_REQUIRED ACTION_: Extract every line from the records below that contains the word "SlotCount".

[Records from a collection]
__________________________________________________

-- ==== Sys2Proof/Proofs/PowerSamples.lean ====
section
/-!
SUPPORT. The sample of the power inputs, state by state (R69): what a slot start does with PGOOD and HSLEEP where it does not take
the rail off.
-/

namespace Sys2Proof.Machine

section power
variable {s : State} (n : SlotCount) (p : Image) (pgood hsleep : Bool)

/-! ### The sample, state by state -/

/-- A rail that is off does not act on the power inputs. -/
theorem State.samplePower_off (h : s.rail.state.isOn = false) : s.samplePower n p pgood hsleep = s.powerSampled pgood hsleep := by
  have hstate : (s.powerSampled pgood hsleep).rail.state = s.rail.state := rfl
  unfold State.samplePower
  dsimp only
  rw [← State.powerSampled, hstate]
  cases hs : s.rail.state <;> rw [hs] at h <;> simp [RailState.isOn] at h

theorem State.samplePower_resetting (h : s.rail.state = .resetting) :
    s.samplePower n p true hsleep = s.powerSampled true hsleep := by
  have hstate : (s.powerSampled true hsleep).rail.state = .resetting := h
  unfold State.samplePower
  dsimp only
  rw [← State.powerSampled, hstate]
  rfl

theorem State.samplePower_running (h : s.rail.state = .running) :
    s.samplePower n p true hsleep =
      if s.rail.hsleep != hsleep then (s.powerSampled true hsleep).hsleepChanged n p hsleep else s.powerSampled true hsleep := by
  have hstate : (s.powerSampled true hsleep).rail.state = .running := h
  unfold State.samplePower
  dsimp only
  rw [← State.powerSampled, hstate]
  rfl

/-- The part in STARTING with the reset hold `hold`. -/
def State.withHold (hold : Option SlotCount) (s : State) : State := s.mapRail fun r => { r with resetHold := hold }

theorem State.samplePower_starting (h : s.rail.state = .starting) :
    s.samplePower n p pgood hsleep =
      if pgood then (s.powerSampled pgood hsleep).withHold (some (s.rail.resetHold.getD (after n (Profile.resetHold p))))
      else if s.rail.resetHold.isSome && s.rail.pgoodLimit.isNone then (s.powerSampled pgood hsleep).failure n p .noPowergood
      else (s.powerSampled pgood hsleep).withHold none := by
  have hstate : (s.powerSampled pgood hsleep).rail.state = .starting := h
  have hsame : (s.powerSampled pgood hsleep).withHold s.rail.resetHold = s.powerSampled pgood hsleep := rfl
  unfold State.samplePower
  dsimp only
  rw [← State.powerSampled, hstate]
  have hhold : (s.powerSampled pgood hsleep).rail.resetHold = s.rail.resetHold := rfl
  have hlimit : (s.powerSampled pgood hsleep).rail.pgoodLimit = s.rail.pgoodLimit := rfl
  dsimp only
  rw [hhold, hlimit]
  generalize s.powerSampled pgood hsleep = u at *
  cases pgood <;> cases hh : s.rail.resetHold <;> rw [hh] at hsame
  · exact hsame.symm
  · cases s.rail.pgoodLimit <;> rfl
  · rfl
  · exact hsame.symm

/-! ### HSLEEP in RUNNING (R113) -/

theorem State.hsleepChanged_mon (level : Bool) :
    let m := s.mon
    let stops : Bool := level && (m.watchdog == .grace || m.watchdog == .watching || m.watchdog == .warned)
    let resumes : Bool := !level && m.watchdog == .paused
    let intoGrace : Bool := resumes && m.pausedFrom == .grace
    (s.hsleepChanged n p level).mon =
      { m with
        hsleep := level
        watchdog := if stops then .paused else if intoGrace then .grace else if resumes then .watching else m.watchdog
        pausedFrom := if stops then (if m.watchdog = .grace then .grace else .watching) else m.pausedFrom
        expected := if intoGrace then none else m.expected
        stageEnd :=
          if stops then none
          else if resumes then some (after n ((if intoGrace then s.graceNow p else m.inForce.s1) * 64))
          else m.stageEnd } := by
  have hpublish := fun u => (State.publishWatchdog_frame n u).2.2.2.2.2.1
  unfold State.hsleepChanged
  dsimp only
  rw [hpublish]
  cases level
  · cases hw : s.mon.watchdog
    case paused =>
      cases hf : s.mon.pausedFrom <;>
        simp [hw, hf, State.enterGrace, State.graceNow, bootGrace, seconds, State.temp]
    all_goals simp [hw]
  · cases hw : s.mon.watchdog <;> simp [hw, State.enterPaused]

theorem State.hsleepChanged_flags (level : Bool) :
    (s.hsleepChanged n p level).xmem.summary = s.xmem.summary ∧ (s.hsleepChanged n p level).xmem.enable = s.xmem.enable := by
  have hpublish := fun u => State.publishWatchdog_flags n u
  unfold State.hsleepChanged
  dsimp only
  rw [(hpublish _).1, (hpublish _).2]
  cases level
  · cases hw : s.mon.watchdog
    case paused => cases hf : s.mon.pausedFrom <;> simp [hw, hf]
    all_goals simp [hw]
  · cases hw : s.mon.watchdog <;> simp [hw]

theorem State.hsleepTaken_of {c t : State} (hmon : c.mon = s.mon) (hsense : c.graceNow p = s.graceNow p)
    (ht : t.mon =
      (if s.rail.hsleep != hsleep then (c.powerSampled true hsleep).hsleepChanged n p hsleep
        else c.powerSampled true hsleep).mon) : s.hsleepTaken p hsleep n t := by
  unfold State.hsleepTaken
  dsimp only
  by_cases hsame : hsleep = s.rail.hsleep
  · rw [if_pos hsame]
    rw [if_neg (by simp [hsame])] at ht
    exact ht.trans hmon
  · rw [if_neg hsame]
    rw [if_pos (by simp [Ne.symm hsame]), State.hsleepChanged_mon] at ht
    have hmon' : (c.powerSampled true hsleep).mon = s.mon := hmon
    have hgrace : (c.powerSampled true hsleep).graceNow p = s.graceNow p := hsense
    rwa [hmon', hgrace] at ht

/-! ### A sample that does not take the rail off -/

/-- The power inputs have not taken the rail off: of the rail the samples, the reset hold and the sleep count move, of the monitor
the pause. -/
structure State.powerKeeps (s u : State) : Prop where
  rail : u.rail =
    { s.rail with
      pgood := u.rail.pgood, hsleep := u.rail.hsleep, resetHold := u.rail.resetHold, sleepCount := u.rail.sleepCount }
  records : u.mon.records = s.mon.records
  ladder : u.mon.ladderIndex = s.mon.ladderIndex
  expired : u.mon.watchdog = .expired ↔ s.mon.watchdog = .expired
  raised : s.xmem.raised 0 u.xmem
  writes : s.xmem.writes watchdogBytes u.xmem

theorem State.powerSampled_powerKeeps : s.powerKeeps (s.powerSampled pgood hsleep) :=
  ⟨rfl, rfl, rfl, Iff.rfl, by simp [State.powerSampled, Exchange.raised], Exchange.writes_refl _ _⟩

theorem State.hsleepChanged_powerKeeps : s.powerKeeps ((s.powerSampled true hsleep).hsleepChanged n p hsleep) := by
  have hmon := State.hsleepChanged_mon (s := s.powerSampled true hsleep) n p hsleep
  have hrail : ((s.powerSampled true hsleep).hsleepChanged n p hsleep).rail = (s.powerSampled true hsleep).rail := by simp
  have hwrites := State.hsleepChanged_writes n p hsleep (s.powerSampled true hsleep)
  have hraised : (s.powerSampled true hsleep).xmem.raised 0 ((s.powerSampled true hsleep).hsleepChanged n p hsleep).xmem := by
    simpa [Exchange.raised] using State.hsleepChanged_flags (s := s.powerSampled true hsleep) n p hsleep
  have hsampled : (s.powerSampled true hsleep).mon = s.mon := rfl
  rw [hsampled] at hmon
  refine ⟨by rw [hrail]; rfl, by rw [hmon], by rw [hmon], ?_, hraised, hwrites⟩
  rw [hmon]
  cases hw : s.mon.watchdog <;> cases hsleep <;> simp
  cases s.mon.pausedFrom <;> simp

/-- A sample of PGOOD asserted, and any sample of a rail that is off, leaves the rail where it is. -/
theorem State.samplePower_powerKeeps (h : pgood = true ∨ s.rail.state.isOn = false) :
    s.powerKeeps (s.samplePower n p pgood hsleep) := by
  by_cases hon : s.rail.state.isOn = false
  · rw [State.samplePower_off n p pgood hsleep hon]
    exact State.powerSampled_powerKeeps pgood hsleep
  · obtain rfl : pgood = true := h.resolve_right hon
    cases hs : s.rail.state
    case starting =>
      rw [State.samplePower_starting n p true hsleep hs]
      exact ⟨rfl, rfl, rfl, Iff.rfl, by simp [State.withHold, State.powerSampled, Exchange.raised], Exchange.writes_refl _ _⟩
    case running =>
      rw [State.samplePower_running n p hsleep hs]
      split
      · exact State.hsleepChanged_powerKeeps n p hsleep
      · exact State.powerSampled_powerKeeps true hsleep
    case resetting =>
      rw [State.samplePower_resetting n p hsleep hs]
      exact State.powerSampled_powerKeeps true hsleep
    case stopping =>
      rw [State.samplePower_stopping n p hsleep true hs]
      exact ⟨rfl, rfl, rfl, Iff.rfl, by simp [State.stopSampled, Exchange.raised], Exchange.writes_refl _ _⟩
    all_goals exact absurd (by rw [hs]; rfl) hon

end power

end Sys2Proof.Machine
end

__________________________________________________

_RESULT OF THE EXERCISE_:
variable {s : State} (n : SlotCount) (p : Image) (pgood hsleep : Bool)
def State.withHold (hold : Option SlotCount) (s : State) : State := s.mapRail fun r => { r with resetHold := hold }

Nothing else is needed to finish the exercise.